-------- PROVIDED RECORDS --------

-- ==== Sys2Proof/Machine/HubOps.lean ====
section
/-! DEFINITION. The sync hub's shared operations: rings (R157 to R170), handle queues (R171 to R173), barrier objects and
their messages (R280 to R296), mailboxes (R297, R298), pool triggers (R190), and the start of a context switch (R77). -/

namespace Sys2Proof.Machine

/-! ### Waiting streams -/

/-- A value that the manual does not state, of 8 bits (log 17). -/
def anyDetail (s : State) : Nat := Config.pick s.fresh % 256

/-- A refusal of world for a sync operation (Table 15-3): a notice of path 5, and the descriptor completes with WORLD. Its
DETAIL is not stated: a free value. -/
def worldRefuse (s : State) (c addr : Nat) : State :=
  let d := anyDetail s
  finish (notice s 5 2 c addr 0) c cWORLD d

/-- The channels whose stream waits as `p` says, in a context that is not OUT. -/
def waitingChans (s : State) (p : Stream → Bool) : List Nat :=
  (s.chans.filter fun e => (match e.2.stream with | some x => p x | none => false)
    && (ctx s (chanCfg s e.1).ctx).st != .out && (ctx s (chanCfg s e.1).ctx).st != .resuming).map (·.1)

/-- The order stamp of a channel's stream. -/
def stampOf (s : State) (c : Nat) : Nat := match stream s c with | some x => x.stamp | none => 0

/-- The waiter that began first; the lowest channel among equals. A PUSH or POP that is resumed after a switch-out keeps the place it
had, where R173 does not say what place it takes (DESIGN CHOICE, log 46). -/
def firstWaiter (s : State) : List Nat → Option Nat
  | [] => none
  | c :: cs =>
    match firstWaiter s cs with
    | none => some c
    | some d => if stampOf s d < stampOf s c then some d else some c

/-- A stream begins to wait, with the next order stamp. -/
def beginWait (s : State) (c : Nat) (w : Wait) : State :=
  let t := s.order
  modStream { s with order := t + 1 } c fun x => { x with st := .started, wait := w, stamp := t }

/-- The tiles of a context that are not past their pre-walk, and the reads that precede tiles, keep nothing of their translation: their
requests leave the walks in flight, and what was found for them is forgotten (R252, R253). -/
def forgetWalks (s : State) (x : Nat) : State :=
  let s := { s with xl := { s.xl with walks := s.xl.walks.map fun w => if w.advice then w else
    { w with reqs := w.reqs.filter fun r => r.warm || (chanCfg s r.ch).ctx != x } } }
  (ctxChans s x).foldl (fun s c => modStream s c fun y =>
    { y with pre := [], tiles := y.tiles.map fun t => if t.walked then t else { t with xset := [] } }) s

/-- A context in RUN starts to switch out (R77): it issues no new tile, and what is not past its pre-walk is forgotten. The cause is kept
until it is OUT. -/
def ctxSwitch (s : State) (x cause : Nat) : State :=
  let k := ctx s x
  if k.st == .run then setCtx (forgetWalks s x) x { k with st := .switching, cause := cause } else s

/-! ### Rings -/

/-- N of a ring. -/
def ringN (x : Ring) : Nat := x.nm1 + 1

/-- Why a ring refuses a produce or a release from a SIGNAL or a register: the DETAILs that apply (R158, R159). -/
def ringFails (x : Ring) (prod : Bool) : List Nat :=
  (if !x.en || x.fault || (if prod then x.fill == ringN x else x.fill == 0) then [11] else [])
    ++ (if (if prod then x.pauto else x.cauto) then [12] else [])

/-- One produce (R158): TAIL, FILL, PCNT, and PRES while the side is not bound. -/
def ringProduce (x : Ring) : Ring :=
  let t := (x.tail + 1) % ringN x
  { x with tail := t, pres := if x.pauto then x.pres else t, fill := x.fill + 1, pcnt := x.pcnt + 1 }

/-- One release (R158). -/
def ringRelease (x : Ring) : Ring :=
  let h := (x.head + 1) % ringN x
  { x with head := h, cres := if x.cauto then x.cres else h, fill := x.fill - 1, ccnt := x.ccnt + 1 }

/-- A ring's FAULT is set: pending bit 5 (line 38). -/
def ringFault (s : State) (r : Nat) : State := pendSrc (setRing s r { ring s r with fault := true }) 5
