-- ==== Sys2Proof/Machine/Translate.lean ====
section
/-! DEFINITION. Address translation: TLB lookups, walks and their merging, fault and advice records, invalidation, and the
registers of the translation and window pages (R242 to R263). -/

namespace Sys2Proof.Machine

/-! ### TLB (R249) -/

/-- Translation half of an address. -/
def halfOf (va : Nat) : Nat := (va / 2 ^ 25 + va / 2 ^ 30 + va / 2 ^ 35 + va / 2 ^ 40 + va / 2 ^ 45) % 2

/-- Regions that a leaf of a level maps. -/
def leafSpan (level : Nat) : Nat := pageSize level / 2 ^ 25

/-- First region of the page of a level that contains a region. -/
def pageBase (level region : Nat) : Nat := region / leafSpan level * leafSpan level

/-- The cached leaf for a region. -/
def tlbFind (s : State) (h : Nat) (asid : BitVec 8) (region : Nat) : Option Leaf :=
  (s.xl.tlb.find? fun t => t.half == h && t.asid == asid && pageBase t.leaf.level region == t.page).map (·.leaf)

/-- Fill a half's TLB of 4,096 entries; which entry a fill replaces is unspecified (R249). -/
def tlbFill (s : State) (h : Nat) (asid : BitVec 8) (region : Nat) (l : Leaf) : State :=
  let page := pageBase l.level region
  let old := s.xl.tlb.filter fun t => !(t.half == h && t.asid == asid && t.page == page)
  let mine := old.filter fun t => t.half == h
  let old := if mine.length < 4096 then old
    else match mine[Config.pick s.fresh % mine.length]? with | some t => old.erase t | none => old
  bump { s with xl := { s.xl with tlb := old ++ [⟨h, asid, page, l⟩] } }

/-- Replace the list of walks. -/
def setWalks (s : State) (ws : List Walk) : State := { s with xl := { s.xl with walks := ws } }

/-- Change one walk. -/
def modWalk (s : State) (id : Nat) (f : Walk → Walk) : State :=
  setWalks s (s.xl.walks.map fun w => if w.id == id then f w else w)

/-- Whether a walk occupies a walker of its half. -/
def walkBusy (w : Walk) : Bool := !w.advice && (w.st == .reading || w.st == .due || w.st == .holding)

/-- The key of a walk, VA[48:25]. -/
def walkKey (w : Walk) : Nat := w.va / 2 ^ 25

/-! ### Walk steps (R244 to R247) -/

/-- Whether a table lies in the Miozer region. -/
def inMiozer (s : State) (pa : Nat) : Bool := decide (gbase s ≤ pa) && decide (pa < gbase s + 2 ^ 30)

/-- A walk holds a fault for the requesters that fault. Without one it ends; WARM is never a requester (R257, R259). -/
def holdFault (w : Walk) (kind : Nat) (entry : W64) (faulting : List Req) (mask : BitVec 64) : Walk :=
  let root := kind == 1
  { w with st := .holding, reqs := []
           held := some ⟨kind, if root then 0 else w.level, if root then 0 else entryAddr w, entry, 0, faulting, mask⟩ }

/-- Contexts of a list of requesters. -/
def reqMask (s : State) (rs : List Req) : BitVec 64 :=
  rs.foldl (fun m r => putBit m (chanCfg s r.ch).ctx true) 0

/-- Whether a request is that of a look-ahead: it fills the TLB, takes no leaf, and its faults are discarded (R176, R253). -/
def isAhead (r : Req) : Bool := r.warm && r.opnd != 7

/-- A WARM that waits on a walk goes on to its next region. -/
def warmNext (s : State) (rs : List Req) : State :=
  (rs.filter fun r => r.warm && r.opnd == 7).foldl (fun s r => modStream s r.ch fun x =>
    match x.wait with
    | .warm n => { x with wait := .warm (n + 1) }
    | _ => x) s

/-- A tile whose pre-walk faults holds no entry of its translation set (R252). -/
def dropSets (s : State) (rs : List Req) : State :=
  rs.foldl (fun s r => modStream s r.ch fun x =>
    { x with tiles := x.tiles.map fun t => if t.walked then t else { t with xset := [] } }) s

/-- The misses of a walk's key that wait for a walker join it as it starts (R257). -/
def mergeQueued (s : State) (w : Walk) : State × Walk :=
  let same := s.xl.walks.filter fun v =>
    v.id != w.id && v.st == .queued && !v.advice && v.half == w.half && v.asid == w.asid && walkKey v == walkKey w
  let h := half s w.half
  (setHalf (setWalks s (s.xl.walks.filter fun v => !same.contains v)) w.half { h with merge := h.merge + BitVec.ofNat 32 same.length },
    { w with reqs := w.reqs ++ same.flatMap (·.reqs) })

/-- A walk's read goes out: SIZE 1, VOL 1, SCOPE 1, in its context's world, by the port that R202 selects, on the input of the lowest
lane of the mover that asked first (R247). A port without power is woken first, and the read is due until then (R32). At a fenced input it
is not granted, and ends with the walk's timeout (R197). -/
def walkRead (s : State) (w : Walk) : State :=
  let a := entryAddr w
  let m := memPortOf s a
  let lane := (chanCfg s (w.reqs.headD ⟨0, 0, false, 0, false⟩).ch).mover
  if !powered s (44 + m / 2) then need (modWalk s w.id fun _ => { w with st := .due }) (44 + m / 2)
  else
    let s := modWalk s w.id fun _ => { w with st := .reading }
    if memFenced s m lane then s
    else
      let h := half s w.half
      let r := ownReq (grantMem (setHalf s w.half { h with walkrd := h.walkrd + 1 }) m lane) m 0 a (.walk w.id)
      emit r.1 (.walk w.id m lane 1 a (!ctxSecure s w.ctx) true 1 (r.2 % 65536))

/-- The reads that waited for their port's power go out. -/
def dueWalks (s : State) : State :=
  (s.xl.walks.filter fun w => !w.advice && w.st == .due).foldl (fun s w =>
    if powered s (44 + memPortOf s (entryAddr w) / 2) then walkRead s w else s) s

/-- Start a queued walk: ROOT while EN is 0, TABLE for a root in the Miozer region, else the level-1 read. The root and EN are those that
its context had as the walk's translation began (R243). -/
def startWalk (s : State) (w : Walk) : State :=
  let (s, w) := mergeQueued s w
  let w := { w with level := 1, table := w.root }
  let real := w.reqs.filter fun r => !r.warm
  let fault := fun kind => if real.isEmpty then warmNext (setWalks s (s.xl.walks.filter fun v => v.id != w.id)) w.reqs
    else warmNext (modWalk (dropSets s real) w.id fun _ => holdFault w kind 0 real (reqMask s real)) w.reqs
  if !w.en then fault 1
  else if inMiozer s w.table then fault 5
  else walkRead s w

/-- Start the oldest queued misses of a half while it has a walker free (R249). -/
def startQueued : Nat → State → Nat → State
  | 0, s, _ => s
  | n + 1, s, h =>
    if 8 ≤ (s.xl.walks.filter fun w => w.half == h && walkBusy w).length then s
    else match s.xl.walks.find? fun w => w.half == h && !w.advice && w.st == .queued with
      | some w => startQueued n (startWalk s w) h
      | none => s

/-- The leaf that an entry of a level spells. -/
def entryLeaf (level : Nat) (e : W64) : Leaf :=
  let remote := bitOf e 3
  ⟨level, bitOf e 2, bitOf e 4 && !remote, remote, if remote then 2 ^ 25 * fld e 24 1 else 2 ^ 25 * fld e 25 27,
    fld e 8 8, fld e 16 8⟩

/-- Whether a channel is named by a fault whose record is still to be acknowledged. -/
def faultPending (s : State) (c : Nat) : Bool := s.xl.walks.any fun w => !w.advice && w.held.any fun f => f.reqs.any fun r => r.ch == c

/-- A leaf found under an ASID joins the translation set of a tile; the first one dates the set (R251, R258). -/
def setAdd (s : State) (t : Tile) (region : Nat) (l : Leaf) (asid : BitVec 8) : Tile :=
  { t with
    xset := (t.xset.filter fun e => e.region != region) ++ [⟨region, l⟩]
    xgen := if t.xset.isEmpty then s.xl.gen else t.xgen
    xasid := if t.xset.isEmpty then asid else t.xasid }

/-- A leaf is kept for a read that precedes tiles or for a control address. -/
def preAdd (x : Stream) (region : Nat) (l : Leaf) : Stream := { x with pre := x.pre.filter (fun e => e.region != region) ++ [⟨region, l⟩] }

/-- Put a leaf where a requester takes it: the translation set of its tile, or the leaves for reads that precede tiles and
for control addresses. A look-ahead takes none, nor does a tile of which another region faults (R252, R253). -/
def deposit (s : State) (r : Req) (region : Nat) (l : Leaf) (asid : BitVec 8) : State :=
  if isAhead r || faultPending s r.ch then s else
  modStream s r.ch fun x =>
    let hit := x.tiles.any fun t => !t.walked && t.need.any fun q => q.region == region && q.opnd == r.opnd
    if hit then
      { x with tiles := x.tiles.map fun t =>
          if !t.walked && t.need.any (fun q => q.region == region && q.opnd == r.opnd)
              && !(t.xset.any fun e => e.region == region) then setAdd s t region l asid
          else t }
    else preAdd x region l

/-- A walk has found a leaf: requesters that need W where it is 0 fault, the others proceed; without a fault the leaf is
cached. -/
def walkLeaf (s : State) (w : Walk) (e : W64) : State :=
  let l := entryLeaf w.level e
  let bad := w.reqs.filter fun r => r.write && !l.w && !r.warm
  let good := w.reqs.filter fun r => !(r.write && !l.w) && !r.warm
  let region := walkKey w
  let s := if bad.isEmpty then tlbFill (setWalks s (s.xl.walks.filter fun v => v.id != w.id)) w.half w.asid region l
    else modWalk (dropSets s bad) w.id fun _ => holdFault w 3 e bad (reqMask s bad)
  let s := good.foldl (fun s r => deposit s r region l w.asid) s
  startQueued 64 (warmNext s w.reqs) w.half

/-- A walk ends in a fault of a kind that faults every requester. -/
def walkFault (s : State) (w : Walk) (kind : Nat) (e : W64) : State :=
  let real := w.reqs.filter fun r => !r.warm
  let s := if real.isEmpty then setWalks s (s.xl.walks.filter fun v => v.id != w.id)
    else modWalk (dropSets s real) w.id fun _ => holdFault w kind e real (reqMask s real)
  startQueued 64 (warmNext s w.reqs) w.half

/-- Whether a chip ID lies inside the cluster's extents. -/
def chipOk (s : State) (c : Nat) : Bool := (List.range 4).all fun k => decide (coord c k < extent s k)

/-- Whether a valid entry is malformed at its level (R246). -/
def badEntry (s : State) (level : Nat) (e : W64) : Bool :=
  if !bitOf e 1 then fld e 2 6 != 0 || fld e 52 12 != 0 || level == 3
  else if bitOf e 3 then
    fld e 4 4 != 0 || fld e 25 39 != 0 || level != 3 || !chipOk s (fld e 8 8)
  else fld e 7 18 != 0 || fld e 52 12 != 0 || (level == 2 && fld e 25 5 != 0) || (level == 1 && fld e 25 10 != 0)

/-- WALK_READ_RESPONSE (R207, R244 to R247, R254, R257): an entry arrives, or the read's port counts an error. -/
def execWalkReadResponse (w : Nat) (a : WalkAns) (s : State) : Host.Outcome State Fault Refusal :=
  match s.xl.walks.find? fun v => v.id == w && v.st == .reading with
  | none => .next s
  | some v =>
    let s := ownDone s (.walk w)
    match a with
    | .okay e =>
      if !bitOf e 0 then .next (walkFault s v 2 e)
      else if badEntry s v.level e then .next (walkFault s v 4 e)
      else if bitOf e 1 then .next (walkLeaf s v e)
      else
        let t := fld e 8 44 * 256
        if inMiozer s t then .next (walkFault s v 5 0)
        else .next (walkRead s { v with level := v.level + 1, table := t })
    | .poison => .next (walkFault (errEvent s (.ext (entryAddr v)) 0 1) v 5 0)
    | .error => .next (walkFault (errEvent s (.ext (entryAddr v)) 0 2) v 5 0)
    | .world => .next (walkFault (errEvent s (.ext (entryAddr v)) 0 3) v 5 0)

/-- WALK_READ_TIMEOUT (R247). -/
def execWalkReadTimeout (w : Nat) (s : State) : Host.Outcome State Fault Refusal :=
  match s.xl.walks.find? fun v => v.id == w && v.st == .reading with
  | none => .next s
  | some v => .next (walkFault (ownDead s (.walk w) true) v 5 0)

/-! ### Lookups -/

/-- A miss joins a walk in flight of its key, or waits for a walker (R249, R257). The requests of one lookup are one miss: those after its
`first` go where that went. -/
def missOne (s : State) (h : Nat) (asid : BitVec 8) (x : Nat) (first : Bool) (r : Req) : State :=
  let region := r.va / 2 ^ 25
  match s.xl.walks.find? fun w =>
      walkBusy w && w.half == h && w.asid == asid && walkKey w == region with
  | some w =>
    let hs := half s h
    let s := if first then setHalf s h { hs with merge := hs.merge + 1 } else s
    if w.st == .holding then
      match w.held with
      | some f =>
        if r.warm then warmNext s [r]
        else if f.kind == 3 && !r.write then deposit s r region (entryLeaf f.level f.entry) asid
        else modWalk (dropSets s [r]) w.id fun w => { w with held := some { f with reqs := f.reqs ++ [r], mask := putBit f.mask x true } }
      | none => s
    else modWalk s w.id fun w => { w with reqs := w.reqs ++ [r] }
  | none =>
    match s.xl.walks.find? fun w => !first && !w.advice && w.st == .queued && w.half == h && w.asid == asid
        && walkKey w == region && w.reqs.any (fun q => q.ch == r.ch && q.warm == r.warm) with
    | some w => modWalk s w.id fun w => { w with reqs := w.reqs ++ [r] }
    | none =>
    let k := ctx s x
    let w : Walk := ⟨s.xl.nextWalk, h, asid, x, r.va, 0, 0, 4096 * k.root.toNat, k.en, [r], .queued, false, none⟩
    startQueued 64 { s with xl := { s.xl with walks := s.xl.walks ++ [w], nextWalk := s.xl.nextWalk + 1 } } h

/-- The one miss of a lookup. -/
def missAll (s : State) (h : Nat) (asid : BitVec 8) (x : Nat) : List Req → State
  | [] => s
  | r :: rs => rs.foldl (fun s r => missOne s h asid x false r) (missOne s h asid x true r)

/-- One lookup of a region for the requests of one tile or read: the cached leaf with its permission, or a miss for each
request (R251). A gated half wakes first (R315). -/
def lookup (s : State) (x : Nat) (rs : List Req) : State × Option Leaf :=
  match rs with
  | [] => (s, none)
  | r :: _ =>
    let h := halfOf r.va
    let asid := (ctx s x).asid
    let hs := half s h
    if !powered s (56 + h) then (need s (56 + h), none) else
    match tlbFind s h asid (r.va / 2 ^ 25) with
    | some l =>
      if l.w || !(rs.any (·.write)) then (setHalf s h { hs with hit := hs.hit + 1 }, some l)
      else (missAll (setHalf s h { hs with miss := hs.miss + 1 }) h asid x rs, none)
    | none => (missAll (setHalf s h { hs with miss := hs.miss + 1 }) h asid x rs, none)

/-- Whether a channel waits on a walk of a region. -/
def walkPending (s : State) (c region : Nat) : Bool :=
  s.xl.walks.any fun w => !w.advice && walkKey w == region
    && ((w.reqs.any fun r => r.ch == c && !isAhead r) || (match w.held with | some f => f.reqs.any fun r => r.ch == c | none => false))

--------

TASK DESCRIPTION. Each line above from the one with "TLB (R249) -/" up to and including the one with "def modWalk (s" must be set down exactly, and no line outside that span may appear.

SOLUTION TO THIS EXERCISE.
/-! ### TLB (R249) -/

/-- Translation half of an address. -/
def halfOf (va : Nat) : Nat := (va / 2 ^ 25 + va / 2 ^ 30 + va / 2 ^ 35 + va / 2 ^ 40 + va / 2 ^ 45) % 2

/-- Regions that a leaf of a level maps. -/
def leafSpan (level : Nat) : Nat := pageSize level / 2 ^ 25

/-- First region of the page of a level that contains a region. -/
def pageBase (level region : Nat) : Nat := region / leafSpan level * leafSpan level

/-- The cached leaf for a region. -/
def tlbFind (s : State) (h : Nat) (asid : BitVec 8) (region : Nat) : Option Leaf :=
  (s.xl.tlb.find? fun t => t.half == h && t.asid == asid && pageBase t.leaf.level region == t.page).map (·.leaf)

/-- Fill a half's TLB of 4,096 entries; which entry a fill replaces is unspecified (R249). -/
def tlbFill (s : State) (h : Nat) (asid : BitVec 8) (region : Nat) (l : Leaf) : State :=
  let page := pageBase l.level region
  let old := s.xl.tlb.filter fun t => !(t.half == h && t.asid == asid && t.page == page)
  let mine := old.filter fun t => t.half == h
  let old := if mine.length < 4096 then old
    else match mine[Config.pick s.fresh % mine.length]? with | some t => old.erase t | none => old
  bump { s with xl := { s.xl with tlb := old ++ [⟨h, asid, page, l⟩] } }

/-- Replace the list of walks. -/
def setWalks (s : State) (ws : List Walk) : State := { s with xl := { s.xl with walks := ws } }

/-- Change one walk. -/
def modWalk (s : State) (id : Nat) (f : Walk → Walk) : State :=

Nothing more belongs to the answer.